-- ==== Sys2Proof/Machine/Frames.lean ====
section
/-! DEFINITION. The serial frames as instructions: FRAME (40_codec.md R132), ACK (R143), OVR (R142). Each does what the state
that performs it does with it: DECODE (42_bridge_loop.md R203), WR_OUTFLAGS2 (R208), RD_ACTUATORS (R209);
notes/assumptions/1.md. -/

namespace Sys2Proof.Machine

/-- FRAME: decode the ten bytes of this frame. Its checksum is checked here, so a frame with a wrong one takes the
ChecksumMismatch error (R135). -/
def execFrame (level1 level2 tds flow pressure inputFlags outputFlags : Byte) (rsv : BitVec 2) (outputFlags2 : BitVec 6)
    (checksum : Byte) (s : State) : Host.Outcome State Fault Refusal :=
  .next (decodeBytes
    [0xAA#8, level1, level2, tds, flow, pressure, inputFlags, outputFlags, flag2Byte rsv outputFlags2, checksum] s)

/-- ACK: the one-byte acknowledge goes into the transmit buffer (R143, R208). -/
def execAck (s : State) : Host.Outcome State Fault Refusal := .next (loadReply encodeAck s)

/-- OVR: the 16 booleans of flagOne and flagTwo are packed into the three-byte reply [0xBB, flagOne, flagTwo], which goes into
the transmit buffer (R142, R209). Only RD_ACTUATORS writes `act` (10_state.md R30). -/
def execOvr (flagOne flagTwo : Byte) (s : State) : Host.Outcome State Fault Refusal :=
  match encodeOverride (unpack16 flagOne flagTwo) with
  | .ok bs => .next (loadReply bs s)
  | .error (.invalidFlagCount n) => .fault (.invalidFlagCount n)

end Sys2Proof.Machine
end

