-- ==== Sys2Proof/Machine/Logs.lean ====
section
/-! DEFINITION. The five log codes as instructions: the event each reports, taken by error entry (60_exceptions.md R250,
R259), which emits the word and changes control as R250's next-state column says. -/

namespace Sys2Proof.Machine

/-- LOG_BAD_LENGTH (R133, R251): aux0 = the length; to AWAIT. "never emitted by the block". -/
def execLogBadLength (len : Byte) (s : State) : Host.Outcome State Fault Refusal :=
  .next (takeError (.framing (.badLength len.toNat)) s)

/-- LOG_BAD_START_BYTE (R134, R251): aux0 = byte 0; to AWAIT. -/
def execLogBadStartByte (start : Byte) (s : State) : Host.Outcome State Fault Refusal :=
  .next (takeError (.framing (.badStartByte start)) s)

/-- LOG_CHECKSUM_MISMATCH (R135, R251): aux0 = the computed fold, aux1 = the received checksum; to AWAIT. -/
def execLogChecksumMismatch (computed received : Byte) (s : State) : Host.Outcome State Fault Refusal :=
  .next (takeError (.framing (.checksumMismatch computed received)) s)

/-- LOG_GATEWAY_ERROR (R252): op and cause; to BACKOFF. -/
def execLogGatewayError (op : GatewayOp) (cause : Cause) (s : State) : Host.Outcome State Fault Refusal :=
  .next (takeError (.gateway op cause) s)

/-- LOG_STARTUP_FAILURE (R253): which links failed; to FAILED. -/
def execLogStartupFailure (serFailed plcFailed : Bool) (s : State) : Host.Outcome State Fault Refusal :=
  .next (takeError (.startup serFailed plcFailed) s)

end Sys2Proof.Machine
end

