/-- A stimulus that transmits a byte is the acceptance of the byte offered. -/
theorem offered_of_stimulate_tx {e : Stimulus} {s t : State} {es : List Event} {b : Byte} (h : stimulate e s = .next t)
    (hadds : Adds s t es) (hb : Event.tx b ∈ es) : txEnabled s = true ∧ (txReg s s.txi).2 = some b := by
  have absent {es' : List Event} (hadds' : Adds s t es') (hnot : Event.tx b ∉ es') :
      txEnabled s = true ∧ (txReg s s.txi).2 = some b := absurd (hadds.unique hadds' ▸ hb) hnot
  cases e with
  | core =>
    rw [stimulate, runCore_eq_exec] at h
    exact absent hadds (exec_tx_notMem h hadds b)
  | rsp r => exact absent hadds (plcRespond_tx_notMem h hadds b)
  | accept =>
    rcases txAccept_next h with ⟨b', hen, hreg, rfl⟩ | ⟨-, rfl⟩
    · have hes : es = [.tx b'] := hadds.unique rfl
      obtain rfl : b = b' := by simpa [hes] using hb
      exact ⟨hen, hreg⟩
    · exact absent (adds_nil rfl) List.not_mem_nil
  | rx b' =>
    obtain rfl := Host.Outcome.next.inj h
    rcases rxByte_cases b' s with ⟨-, ht⟩ | ⟨-, -, ht⟩ | ⟨-, -, ht⟩
    · exact absent (es' := []) (adds_nil (by rw [ht])) (by simp)
    · exact absent (es' := [.rx b']) (by rw [ht]; rfl) (by simp)
    · exact absent (es' := [.rxdrop b']) (by rw [ht]; rfl) (by simp)
  | shutdown =>
    obtain rfl := Host.Outcome.next.inj h
    exact absent (es' := [.shutdown]) rfl (by simp)
  | reset =>
    obtain rfl := Host.Outcome.next.inj h
    exact absent (es' := [.reset]) rfl (by simp)
  | link | clock =>
    obtain rfl := Host.Outcome.next.inj h
    exact absent (adds_nil rfl) List.not_mem_nil

/-- Whoever takes it, a step that transmits a byte takes the one offered in SEND_REPLY. -/
theorem offered_of_step_tx {s t : State} {es : List Event} {b : Byte} (h : step s = .next t) (hadds : Adds s t es)
    (hb : Event.tx b ∈ es) : txEnabled s = true ∧ (txReg s s.txi).2 = some b := by
  obtain ⟨-, ⟨-, hexec⟩ | ⟨-, hexec⟩ | ⟨e, rest, -, -, hstim⟩⟩ := step_next h
  · exact absurd hb (exec_tx_notMem hexec hadds b)
  · exact absurd hb (exec_tx_notMem hexec hadds b)
  · exact offered_of_stimulate_tx (s := { s with sched := rest }) hstim hadds hb

/-- Settles O52: the byte offered first is `txb[0]`, and the invariant says which reply SEND_REPLY holds. -/
theorem leadByteTellsTheReplyLength : Obligations.LeadByteTellsTheReplyLength := by
  intro s t es b hinv h hadds hb htxi
  obtain ⟨hen, hreg⟩ := offered_of_step_tx h hadds hb
  obtain ⟨hst, -⟩ : s.st = .sendReply ∧ s.txi < s.txn := by simpa [txEnabled] using hen
  have hlead : s.txb0 = some b := by simpa [htxi, txReg] using hreg
  have hphase := hinv.phase
  simp only [PhaseOk, hst] at hphase
  obtain ⟨-, hreply, -⟩ := hphase
  rcases hreply with ⟨⟨hovr, -⟩, -, h0, hn⟩ | ⟨⟨hovr, -⟩, a, -, -, h0, -, -, hn⟩
  · exact .inl ⟨Option.some.inj (hlead.symm.trans h0), hn, hovr⟩
  · exact .inr ⟨Option.some.inj (hlead.symm.trans h0), hn, hovr⟩

/-! ### The persist record (R103) -/

/-- The low `n` bytes of a word, least significant first. -/
def leBytes {w : Nat} (n : Nat) (x : BitVec w) : List Byte := (List.range n).map fun j => x.extractLsb' (8 * j) 8

theorem recordBytes_eq_leBytes (rec : BitVec 152) : recordBytes rec = leBytes 19 rec := rfl

/-- The bytes of the low part come first, when that is whole bytes. -/
theorem leBytes_append {v w m : Nat} (hv : v = 8 * m) (n : Nat) (x : BitVec w) (y : BitVec v) :
    leBytes (n + m) (x ++ y) = leBytes m y ++ leBytes n x := by
  rw [leBytes, Nat.add_comm n m, List.range_add, List.map_append, List.map_map]
  congr 1 <;> refine List.map_congr_left fun j hj => ?_
  · have hjm : j < m := List.mem_range.1 hj
    exact BitVec.extractLsb'_append_eq_of_add_le (by omega)
  · rw [Function.comp_apply, BitVec.extractLsb'_append_eq_of_le (by omega), show 8 * (m + j) - v = 8 * j by omega]

theorem leBytes_append_byte {w : Nat} (n : Nat) (x : BitVec w) (b : Byte) : leBytes (n + 1) (x ++ b) = b :: leBytes n x := by
  have hone : leBytes 1 b = [b] := congrArg (fun c : Byte => [c]) BitVec.extractLsb'_eq_self
  rw [leBytes_append (m := 1) rfl, hone]; rfl

/-- A 16-bit field is its two bytes. -/
theorem leBytes_append_sixteen {w : Nat} (n : Nat) (x : BitVec w) (a : BitVec 16) :
    leBytes (n + 2) (x ++ a) = a.extractLsb' 0 8 :: a.extractLsb' 8 8 :: leBytes n x :=
  leBytes_append (m := 2) rfl n x a

/-- The nineteen bytes of a record, byte 0 first. -/
theorem recordBytes_persistRecord (l1 l2 t f p i o : Byte) (o2 : BitVec 6) (ovr : Bool) (applied : BitVec 16)
    (ts : BitVec 64) : recordBytes (persistRecord l1 l2 t f p i o o2 ovr applied ts) =
      [l1, l2, t, f, p, i, o, o2.setWidth 8, 0#7 ++ BitVec.ofBool ovr, applied.extractLsb' 0 8, applied.extractLsb' 8 8]
        ++ leBytes 8 ts := by
  rw [recordBytes_eq_leBytes, persistRecord]
  repeat rw [leBytes_append_byte]
  rw [leBytes_append_sixteen]; rfl

/-- PERSIST emits the record of the cycle and enters AWAIT (42_bridge_loop.md R211). -/
theorem exec_stPersist_of_record {s : State} {rec : BitVec 152} (h : recordOf s = .next rec) :
    exec .stPersist s = .next (backInAwait { s with events := s.events ++ [.pst rec] }) := by
  calc exec .stPersist s = execStPersist s := rfl
    _ = .next (enterAwait (persistEmit rec s)) := by rw [execStPersist, h]
    _ = .next (backInAwait { s with events := s.events ++ [.pst rec] }) := rfl

/-- Settles O25: the record each mode emits, and its bytes. -/
theorem persistEmitsTheNineteenBytes : Obligations.PersistEmitsTheNineteenBytes := by
  intro s l1 l2 t f p i o o2 hl1 hl2 ht hf hp hi ho ho2 clock
  refine ⟨fun hovr => ?_, fun a hovr hact => ?_⟩
  · refine ⟨persistRecord l1 l2 t f p i o o2 false (o2.setWidth 8 ++ o) s.wallclock, ?_, exec_stPersist_of_record ?_⟩
    · rw [recordBytes_persistRecord, extractLsb'_append_low, extractLsb'_append_high]; rfl
    · simp [recordOf, appliedOf, hl1, hl2, ht, hf, hp, hi, ho, ho2, hovr]
  · refine ⟨persistRecord l1 l2 t f p i o o2 true a s.wallclock, ?_, exec_stPersist_of_record ?_⟩
    · rw [recordBytes_persistRecord]; rfl
    · simp [recordOf, appliedOf, hl1, hl2, ht, hf, hp, hi, ho, ho2, hovr, hact]

end Sys2Proof.Encoding
end

section
/-! PROOFS. The statements of 40_codec.md: the fold, the first failure of `decode`, the padded read and the packed reply, and
the three serial frames run as instructions. -/

namespace Sys2Proof.Codec

open Sys2Proof.Machine Sys2Proof.Safety Sys2Proof.Encoding

/-! ### The fold (R130) -/

/-- Each byte folded in flips bit `i` exactly when it has the bit set. -/
theorem getLsbD_foldl_xor (bs : List Byte) (a : Byte) (i : Nat) :
    (bs.foldl (· ^^^ ·) a).getLsbD i = (a.getLsbD i ^^ decide (bs.countP (fun b => b.getLsbD i) % 2 = 1)) := by
  induction bs generalizing a with
  | nil => simp
  | cons b bs ih =>
    rw [List.foldl_cons, ih, BitVec.getLsbD_xor, List.countP_cons, Bool.xor_assoc]
    cases b.getLsbD i with
    | false => simp
    | true =>
      rcases Nat.mod_two_eq_zero_or_one (bs.countP fun b => b.getLsbD i) with hn | hn <;> simp [Nat.add_mod, hn]

theorem getLsbD_xorfold (bs : List Byte) (i : Nat) :
    (xorfold bs).getLsbD i = decide (bs.countP (fun b => b.getLsbD i) % 2 = 1) := by
  simpa [xorfold] using getLsbD_foldl_xor bs 0#8 i

/-- The parity of a bit counts bytes, so their order does not show. -/
theorem xorfold_perm {bs cs : List Byte} (h : bs.Perm cs) : xorfold bs = xorfold cs :=
  BitVec.eq_of_getLsbD_eq fun i _ => by rw [getLsbD_xorfold, getLsbD_xorfold, h.countP_eq]

/-- Settles O35: the fold is the bitwise parity, which gives the other two. -/
theorem foldIsTheBitwiseParity : Obligations.FoldIsTheBitwiseParity :=
  ⟨rfl, getLsbD_xorfold, fun _ _ => xorfold_perm⟩

/-! ### The first failure (R133 to R135) -/

section
variable (bs : List Byte)

theorem codecDecode_eq_badLength_iff (n : Nat) : codecDecode bs = .error (.badLength n) ↔ bs.length = n ∧ n ≠ 10 := by
  rcases codecDecode_cases bs with ⟨hlen, h⟩ | ⟨hlen, -, h⟩ | ⟨hlen, -, -, h⟩ | ⟨hlen, -, -, f, h⟩ <;> rw [h]
  · simp only [Except.error.injEq, DecodeError.badLength.injEq]
    exact ⟨fun hn => ⟨hn, hn ▸ hlen⟩, fun ⟨hn, _⟩ => hn⟩
  all_goals
    rw [hlen]
    exact ⟨fun herr => by simp at herr, fun ⟨hn, hne⟩ => absurd hn.symm hne⟩
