/-- The first two bytes of a list as a field sent most significant byte first. -/
def headMsb : List Byte → Word16
  | a :: b :: _ => wordOf a b
  | _ => 0

/-- The first two bytes of a list as a field sent least significant byte first. -/
def headLsb : List Byte → Word16
  | a :: b :: _ => wordOf b a
  | _ => 0

/-- The parts of a frame read from `bytes`, which have the expected length: the conditions of R85 on codes and numbers
(5, 6, 7), on LEAVE (8) and on JOIN (9). -/
def readParts : List Byte → Option Frame
  | b0 :: r0 :: r1 :: count :: rest =>
    let afterDigest := if b0.getLsbD 5 then rest.drop 2 else rest
    let afterWant := if b0.getLsbD 6 then afterDigest.drop 2 else afterDigest
    let want := headLsb afterDigest
    let number := (afterWant.headD 0).toNat
    let body := (afterWant.drop 1).take (chunkPartLength number - 1)
    let afterChunk := if b0.getLsbD 7 then afterWant.drop (chunkPartLength number) else afterWant
    if b0.getLsbD 6 && want &&& 0xFE00#16 != 0 then none
    else if b0.getLsbD 7 && decide (number > 8) then none
    else
      match readItems (afterChunk.take (2 * count.toNat)) with
      | none => none
      | some items =>
        if items.contains .leave && decide (items.length ≠ 1) then none
        else if b0.getLsbD 4 && items.any (· != .leave) then none
        else some {
          station := stationOf b0
          join := b0.getLsbD 4
          round := wordOf r1 r0
          digest := if b0.getLsbD 5 then some (headMsb rest) else none
          want := if b0.getLsbD 6 then some (want.setWidth 9) else none
          chunk := if b0.getLsbD 7 then some ⟨Fin.ofNat 9 number, body⟩ else none
          items := items }
  | _ => none

/-- The check is good (R82): the last two bytes carry the CRC of the bytes before them. -/
def checkGood (bytes : List Byte) : Bool :=
  decide (2 ≤ bytes.length) && msbFirst (crc16 (bytes.take (bytes.length - 2))) == bytes.drop (bytes.length - 2)

end Sys2Proof.Machine
end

▬▬▬▬▬▬

--- TASK ITEM ---
Report the count, and only the count, of lines in the records above that contain "txReg".

--- RESULT ---
4